Because $m \le b$, it follows that the mapping $\delta(x, \Sigma)$ is surjective. In other words, $m \le b$ implies that every state has at least one transition to any other state. Any change to this mapping will shift it. As $E \neq \varnothing$, any shifted mapping $\delta'$ will lead to at least 1 digit $d$ such that $\delta(x, d) \in E$ and $\delta'(x, d) \notin E$.

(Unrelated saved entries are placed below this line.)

-- ==== Sys2Proof/Laws/State.lean ====
section
/-! SUPPORT. One lemma for each field of the state after each named update. -/

namespace Sys2Proof.Machine

/-! `State.setHash` writes the field `H` only. -/

@[simp] theorem State.setHash_H (s : State) (H : Vector Word 8) : (s.setHash H).H = H := rfl
@[simp] theorem State.setHash_v (s : State) (H : Vector Word 8) : (s.setHash H).v = s.v := rfl
@[simp] theorem State.setHash_W (s : State) (H : Vector Word 8) : (s.setHash H).W = s.W := rfl
@[simp] theorem State.setHash_B (s : State) (H : Vector Word 8) : (s.setHash H).B = s.B := rfl
@[simp] theorem State.setHash_DG (s : State) (H : Vector Word 8) : (s.setHash H).DG = s.DG := rfl
@[simp] theorem State.setHash_phase (s : State) (H : Vector Word 8) : (s.setHash H).phase = s.phase := rfl
@[simp] theorem State.setHash_pos (s : State) (H : Vector Word 8) : (s.setHash H).pos = s.pos := rfl
@[simp] theorem State.setHash_blk (s : State) (H : Vector Word 8) : (s.setHash H).blk = s.blk := rfl
@[simp] theorem State.setHash_msg (s : State) (H : Vector Word 8) : (s.setHash H).msg = s.msg := rfl
@[simp] theorem State.setHash_msgLen (s : State) (H : Vector Word 8) : (s.setHash H).msgLen = s.msgLen := rfl
@[simp] theorem State.setHash_hostInputs (s : State) (H : Vector Word 8) : (s.setHash H).hostInputs = s.hostInputs := rfl

/-! `State.setVars` writes the field `v` only. -/

@[simp] theorem State.setVars_H (s : State) (v : Vars) : (s.setVars v).H = s.H := rfl
@[simp] theorem State.setVars_v (s : State) (v : Vars) : (s.setVars v).v = v := rfl
@[simp] theorem State.setVars_W (s : State) (v : Vars) : (s.setVars v).W = s.W := rfl
@[simp] theorem State.setVars_B (s : State) (v : Vars) : (s.setVars v).B = s.B := rfl
@[simp] theorem State.setVars_DG (s : State) (v : Vars) : (s.setVars v).DG = s.DG := rfl
@[simp] theorem State.setVars_phase (s : State) (v : Vars) : (s.setVars v).phase = s.phase := rfl
@[simp] theorem State.setVars_pos (s : State) (v : Vars) : (s.setVars v).pos = s.pos := rfl
@[simp] theorem State.setVars_blk (s : State) (v : Vars) : (s.setVars v).blk = s.blk := rfl
@[simp] theorem State.setVars_msg (s : State) (v : Vars) : (s.setVars v).msg = s.msg := rfl
@[simp] theorem State.setVars_msgLen (s : State) (v : Vars) : (s.setVars v).msgLen = s.msgLen := rfl
@[simp] theorem State.setVars_hostInputs (s : State) (v : Vars) : (s.setVars v).hostInputs = s.hostInputs := rfl

/-! `State.setWord` writes the field `W` only. -/

@[simp] theorem State.setWord_H (s : State) (j : Fin 64) (x : Word) : (s.setWord j x).H = s.H := rfl
@[simp] theorem State.setWord_v (s : State) (j : Fin 64) (x : Word) : (s.setWord j x).v = s.v := rfl
@[simp] theorem State.setWord_W (s : State) (j : Fin 64) (x : Word) : (s.setWord j x).W = s.W.set j.val x := rfl
@[simp] theorem State.setWord_B (s : State) (j : Fin 64) (x : Word) : (s.setWord j x).B = s.B := rfl
@[simp] theorem State.setWord_DG (s : State) (j : Fin 64) (x : Word) : (s.setWord j x).DG = s.DG := rfl
@[simp] theorem State.setWord_phase (s : State) (j : Fin 64) (x : Word) : (s.setWord j x).phase = s.phase := rfl
@[simp] theorem State.setWord_pos (s : State) (j : Fin 64) (x : Word) : (s.setWord j x).pos = s.pos := rfl
@[simp] theorem State.setWord_blk (s : State) (j : Fin 64) (x : Word) : (s.setWord j x).blk = s.blk := rfl
@[simp] theorem State.setWord_msg (s : State) (j : Fin 64) (x : Word) : (s.setWord j x).msg = s.msg := rfl
@[simp] theorem State.setWord_msgLen (s : State) (j : Fin 64) (x : Word) : (s.setWord j x).msgLen = s.msgLen := rfl
@[simp] theorem State.setWord_hostInputs (s : State) (j : Fin 64) (x : Word) : (s.setWord j x).hostInputs = s.hostInputs := rfl

/-! `State.setBlock` writes the field `B` only. -/

@[simp] theorem State.setBlock_H (s : State) (B : Vector Byte 64) : (s.setBlock B).H = s.H := rfl
@[simp] theorem State.setBlock_v (s : State) (B : Vector Byte 64) : (s.setBlock B).v = s.v := rfl
@[simp] theorem State.setBlock_W (s : State) (B : Vector Byte 64) : (s.setBlock B).W = s.W := rfl
@[simp] theorem State.setBlock_B (s : State) (B : Vector Byte 64) : (s.setBlock B).B = B := rfl
@[simp] theorem State.setBlock_DG (s : State) (B : Vector Byte 64) : (s.setBlock B).DG = s.DG := rfl
@[simp] theorem State.setBlock_phase (s : State) (B : Vector Byte 64) : (s.setBlock B).phase = s.phase := rfl
@[simp] theorem State.setBlock_pos (s : State) (B : Vector Byte 64) : (s.setBlock B).pos = s.pos := rfl
@[simp] theorem State.setBlock_blk (s : State) (B : Vector Byte 64) : (s.setBlock B).blk = s.blk := rfl
@[simp] theorem State.setBlock_msg (s : State) (B : Vector Byte 64) : (s.setBlock B).msg = s.msg := rfl
@[simp] theorem State.setBlock_msgLen (s : State) (B : Vector Byte 64) : (s.setBlock B).msgLen = s.msgLen := rfl
@[simp] theorem State.setBlock_hostInputs (s : State) (B : Vector Byte 64) : (s.setBlock B).hostInputs = s.hostInputs := rfl

/-! `State.setDigest` writes the field `DG` only. -/

@[simp] theorem State.setDigest_H (s : State) (DG : Vector Byte 32) : (s.setDigest DG).H = s.H := rfl
@[simp] theorem State.setDigest_v (s : State) (DG : Vector Byte 32) : (s.setDigest DG).v = s.v := rfl
@[simp] theorem State.setDigest_W (s : State) (DG : Vector Byte 32) : (s.setDigest DG).W = s.W := rfl
@[simp] theorem State.setDigest_B (s : State) (DG : Vector Byte 32) : (s.setDigest DG).B = s.B := rfl
@[simp] theorem State.setDigest_DG (s : State) (DG : Vector Byte 32) : (s.setDigest DG).DG = DG := rfl
@[simp] theorem State.setDigest_phase (s : State) (DG : Vector Byte 32) : (s.setDigest DG).phase = s.phase := rfl
@[simp] theorem State.setDigest_pos (s : State) (DG : Vector Byte 32) : (s.setDigest DG).pos = s.pos := rfl
@[simp] theorem State.setDigest_blk (s : State) (DG : Vector Byte 32) : (s.setDigest DG).blk = s.blk := rfl
@[simp] theorem State.setDigest_msg (s : State) (DG : Vector Byte 32) : (s.setDigest DG).msg = s.msg := rfl
@[simp] theorem State.setDigest_msgLen (s : State) (DG : Vector Byte 32) : (s.setDigest DG).msgLen = s.msgLen := rfl
@[simp] theorem State.setDigest_hostInputs (s : State) (DG : Vector Byte 32) : (s.setDigest DG).hostInputs = s.hostInputs := rfl

/-! `State.setPhase` writes the field `phase` only. -/

@[simp] theorem State.setPhase_H (s : State) (p : Phase) : (s.setPhase p).H = s.H := rfl
@[simp] theorem State.setPhase_v (s : State) (p : Phase) : (s.setPhase p).v = s.v := rfl
@[simp] theorem State.setPhase_W (s : State) (p : Phase) : (s.setPhase p).W = s.W := rfl
@[simp] theorem State.setPhase_B (s : State) (p : Phase) : (s.setPhase p).B = s.B := rfl
@[simp] theorem State.setPhase_DG (s : State) (p : Phase) : (s.setPhase p).DG = s.DG := rfl
@[simp] theorem State.setPhase_phase (s : State) (p : Phase) : (s.setPhase p).phase = p := rfl
@[simp] theorem State.setPhase_pos (s : State) (p : Phase) : (s.setPhase p).pos = s.pos := rfl
@[simp] theorem State.setPhase_blk (s : State) (p : Phase) : (s.setPhase p).blk = s.blk := rfl
@[simp] theorem State.setPhase_msg (s : State) (p : Phase) : (s.setPhase p).msg = s.msg := rfl
@[simp] theorem State.setPhase_msgLen (s : State) (p : Phase) : (s.setPhase p).msgLen = s.msgLen := rfl
@[simp] theorem State.setPhase_hostInputs (s : State) (p : Phase) : (s.setPhase p).hostInputs = s.hostInputs := rfl

/-! `State.setPos` writes the field `pos` only. -/

@[simp] theorem State.setPos_H (s : State) (p : Pos) : (s.setPos p).H = s.H := rfl
@[simp] theorem State.setPos_v (s : State) (p : Pos) : (s.setPos p).v = s.v := rfl
@[simp] theorem State.setPos_W (s : State) (p : Pos) : (s.setPos p).W = s.W := rfl
@[simp] theorem State.setPos_B (s : State) (p : Pos) : (s.setPos p).B = s.B := rfl
@[simp] theorem State.setPos_DG (s : State) (p : Pos) : (s.setPos p).DG = s.DG := rfl
@[simp] theorem State.setPos_phase (s : State) (p : Pos) : (s.setPos p).phase = s.phase := rfl
@[simp] theorem State.setPos_pos (s : State) (p : Pos) : (s.setPos p).pos = p := rfl
@[simp] theorem State.setPos_blk (s : State) (p : Pos) : (s.setPos p).blk = s.blk := rfl
@[simp] theorem State.setPos_msg (s : State) (p : Pos) : (s.setPos p).msg = s.msg := rfl
@[simp] theorem State.setPos_msgLen (s : State) (p : Pos) : (s.setPos p).msgLen = s.msgLen := rfl
@[simp] theorem State.setPos_hostInputs (s : State) (p : Pos) : (s.setPos p).hostInputs = s.hostInputs := rfl

/-! `State.setBlk` writes the field `blk` only. -/

@[simp] theorem State.setBlk_H (s : State) (n : Nat) : (s.setBlk n).H = s.H := rfl
@[simp] theorem State.setBlk_v (s : State) (n : Nat) : (s.setBlk n).v = s.v := rfl
@[simp] theorem State.setBlk_W (s : State) (n : Nat) : (s.setBlk n).W = s.W := rfl
@[simp] theorem State.setBlk_B (s : State) (n : Nat) : (s.setBlk n).B = s.B := rfl
@[simp] theorem State.setBlk_DG (s : State) (n : Nat) : (s.setBlk n).DG = s.DG := rfl
@[simp] theorem State.setBlk_phase (s : State) (n : Nat) : (s.setBlk n).phase = s.phase := rfl
@[simp] theorem State.setBlk_pos (s : State) (n : Nat) : (s.setBlk n).pos = s.pos := rfl
@[simp] theorem State.setBlk_blk (s : State) (n : Nat) : (s.setBlk n).blk = n := rfl
@[simp] theorem State.setBlk_msg (s : State) (n : Nat) : (s.setBlk n).msg = s.msg := rfl
@[simp] theorem State.setBlk_msgLen (s : State) (n : Nat) : (s.setBlk n).msgLen = s.msgLen := rfl
@[simp] theorem State.setBlk_hostInputs (s : State) (n : Nat) : (s.setBlk n).hostInputs = s.hostInputs := rfl

/-! `State.popInput` writes the field `hostInputs` only. -/

@[simp] theorem State.popInput_H (s : State) : (s.popInput).H = s.H := rfl
@[simp] theorem State.popInput_v (s : State) : (s.popInput).v = s.v := rfl
@[simp] theorem State.popInput_W (s : State) : (s.popInput).W = s.W := rfl
@[simp] theorem State.popInput_B (s : State) : (s.popInput).B = s.B := rfl
@[simp] theorem State.popInput_DG (s : State) : (s.popInput).DG = s.DG := rfl
@[simp] theorem State.popInput_phase (s : State) : (s.popInput).phase = s.phase := rfl
@[simp] theorem State.popInput_pos (s : State) : (s.popInput).pos = s.pos := rfl
@[simp] theorem State.popInput_blk (s : State) : (s.popInput).blk = s.blk := rfl
@[simp] theorem State.popInput_msg (s : State) : (s.popInput).msg = s.msg := rfl
@[simp] theorem State.popInput_msgLen (s : State) : (s.popInput).msgLen = s.msgLen := rfl
@[simp] theorem State.popInput_hostInputs (s : State) : (s.popInput).hostInputs = s.hostInputs.tail := rfl

/-! What follows from the parameters of the call alone is the same after every update. -/

@[simp] theorem State.setHash_blocks (s : State) (H : Vector Word 8) : (s.setHash H).blocks = s.blocks := rfl
@[simp] theorem State.setHash_message (s : State) (H : Vector Word 8) : (s.setHash H).message = s.message := rfl
@[simp] theorem State.setVars_blocks (s : State) (v : Vars) : (s.setVars v).blocks = s.blocks := rfl
@[simp] theorem State.setVars_message (s : State) (v : Vars) : (s.setVars v).message = s.message := rfl
@[simp] theorem State.setWord_blocks (s : State) (j : Fin 64) (x : Word) : (s.setWord j x).blocks = s.blocks := rfl
@[simp] theorem State.setWord_message (s : State) (j : Fin 64) (x : Word) : (s.setWord j x).message = s.message := rfl
@[simp] theorem State.setBlock_blocks (s : State) (B : Vector Byte 64) : (s.setBlock B).blocks = s.blocks := rfl
@[simp] theorem State.setBlock_message (s : State) (B : Vector Byte 64) : (s.setBlock B).message = s.message := rfl
@[simp] theorem State.setDigest_blocks (s : State) (DG : Vector Byte 32) : (s.setDigest DG).blocks = s.blocks := rfl
@[simp] theorem State.setDigest_message (s : State) (DG : Vector Byte 32) : (s.setDigest DG).message = s.message := rfl
@[simp] theorem State.setPhase_blocks (s : State) (p : Phase) : (s.setPhase p).blocks = s.blocks := rfl
@[simp] theorem State.setPhase_message (s : State) (p : Phase) : (s.setPhase p).message = s.message := rfl
@[simp] theorem State.setPos_blocks (s : State) (p : Pos) : (s.setPos p).blocks = s.blocks := rfl
@[simp] theorem State.setPos_message (s : State) (p : Pos) : (s.setPos p).message = s.message := rfl
@[simp] theorem State.setBlk_blocks (s : State) (n : Nat) : (s.setBlk n).blocks = s.blocks := rfl
@[simp] theorem State.setBlk_message (s : State) (n : Nat) : (s.setBlk n).message = s.message := rfl
@[simp] theorem State.popInput_blocks (s : State) : (s.popInput).blocks = s.blocks := rfl
@[simp] theorem State.popInput_message (s : State) : (s.popInput).message = s.message := rfl

end Sys2Proof.Machine
end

Thus, 2 states $x,y \in Z$ are equivalent if and only if they have equivalent mappings which is equivalent to: \begin{aligned} \delta(x, \Sigma) = \delta(y, \Sigma) &\Leftrightarrow \delta(x, d) = \delta(y, d) \quad \forall d \in \Sigma \\ &\Leftrightarrow xb + d \bmod m = yb + d \bmod m \\ &\Leftrightarrow xb + d \equiv yb + d \mod{m} \\ &\Leftrightarrow xb \equiv yb \mod{m} \\ &\Leftrightarrow xb - yb \equiv 0 \mod{m} \\ &\Leftrightarrow (x-y) \cdot b \equiv 0 \mod{m} \\ &\Leftrightarrow x-y \equiv 0 \mod{\frac{m}{\gcd(b, m)}} \\ &\Leftrightarrow x \equiv y \mod{\frac{m}{\gcd(b, m)}} \end{aligned}

### First corollary

It follows, that if $m \le b$, $E \neq \varnothing$ and $\gcd(b, m) = 1$, then no states can be combined and the minimal automation has $m$ states.

### Second corollary

If $m \le b$ and $E \neq \varnothing$, then the amount of states $Z'$ (before splitting each equivalence class in final states and non final ones as shown in the theorem) is equal to the following set of orbits: $Z' = (\mathbb{Z}/m)/\langle \overline{m / \gcd(b, m)} \rangle$

### Example implementation

This Java method uses the results above to compute the equivalence classes efficiently:

public static List<List<Integer>> computeEquivalenceClasses(int b, int m, HashSet<Integer> finalStates) {
assert m <= b;
assert !finalStates.isEmpty();

// Union-Find datastructure, preferrably with union-by-rank and path compression
UnionFind equivalenceClasses = new UnionFind(m);

int bmgcd = Euklidian.gcd(b, m);

if (bmgcd == 1) {
return equivalenceClasses.getDisjointSets();
}

int optimizedM = m / bmgcd;

// loop through every set in the new set of equivalence classes
for (int anchor = 0; anchor < optimizedM; anchor++) {

int current = anchor; // [anchor] is the equivalence class
// oppositeAnchor is the element that is final if anchor is intermediate
// and intermediate if anchor is final
// if oppositeAnchor == anchor, then it is considered as not yet found
int oppositeAnchor = anchor;

boolean anchorFinal = finalStates.contains(anchor);

for (;;) {
current = (current + optimizedM) % m;

if (current == anchor) {
break;
}

boolean currentFinal = finalStates.contains(current);

if (currentFinal == anchorFinal) {
equivalenceClasses.union(current, anchor);
}
else if (oppositeAnchor == anchor) {
// "initialize" oppositeAnchor
oppositeAnchor = current;
}
else {
equivalenceClasses.union(current, oppositeAnchor);
}
}

}

return equivalenceClasses.getDisjointSets();
}


If we use a union-find datastructure with union in $O(1)$ (e.g. union-by-rank with path compression), then the complexity of the algorithm is $O(m)$ which is much better than $O(b \cdot m^2)$.

### Case when m > b

In case $m > b$ the equivalence relation depends very much on the set of final states $E$. With the Myhill Nerode theorem we get: \begin{aligned} x \sim y &\Leftrightarrow (xc \in L \Leftrightarrow yc \in L \quad \forall c \in \Sigma^*) \\ &\Leftrightarrow (x \cdot b^{|c|} + c \bmod m \in E \Leftrightarrow y \cdot b^{|c|} + c \bmod m \in E) \end{aligned}

## Conclusion

With the above theorem it is easy to implement a much faster algorithm that computes equivalent states. It also gives an intuition, why for example it is harder to test whether a decimal number is divisible by 9 than to test whether a decimal number is divisible by 5, if we measure “hardness” by the amount of states in the minimal DFA. It is the case because $\gcd(5, 10) = 5$ and $\gcd(9, 10) = 1$.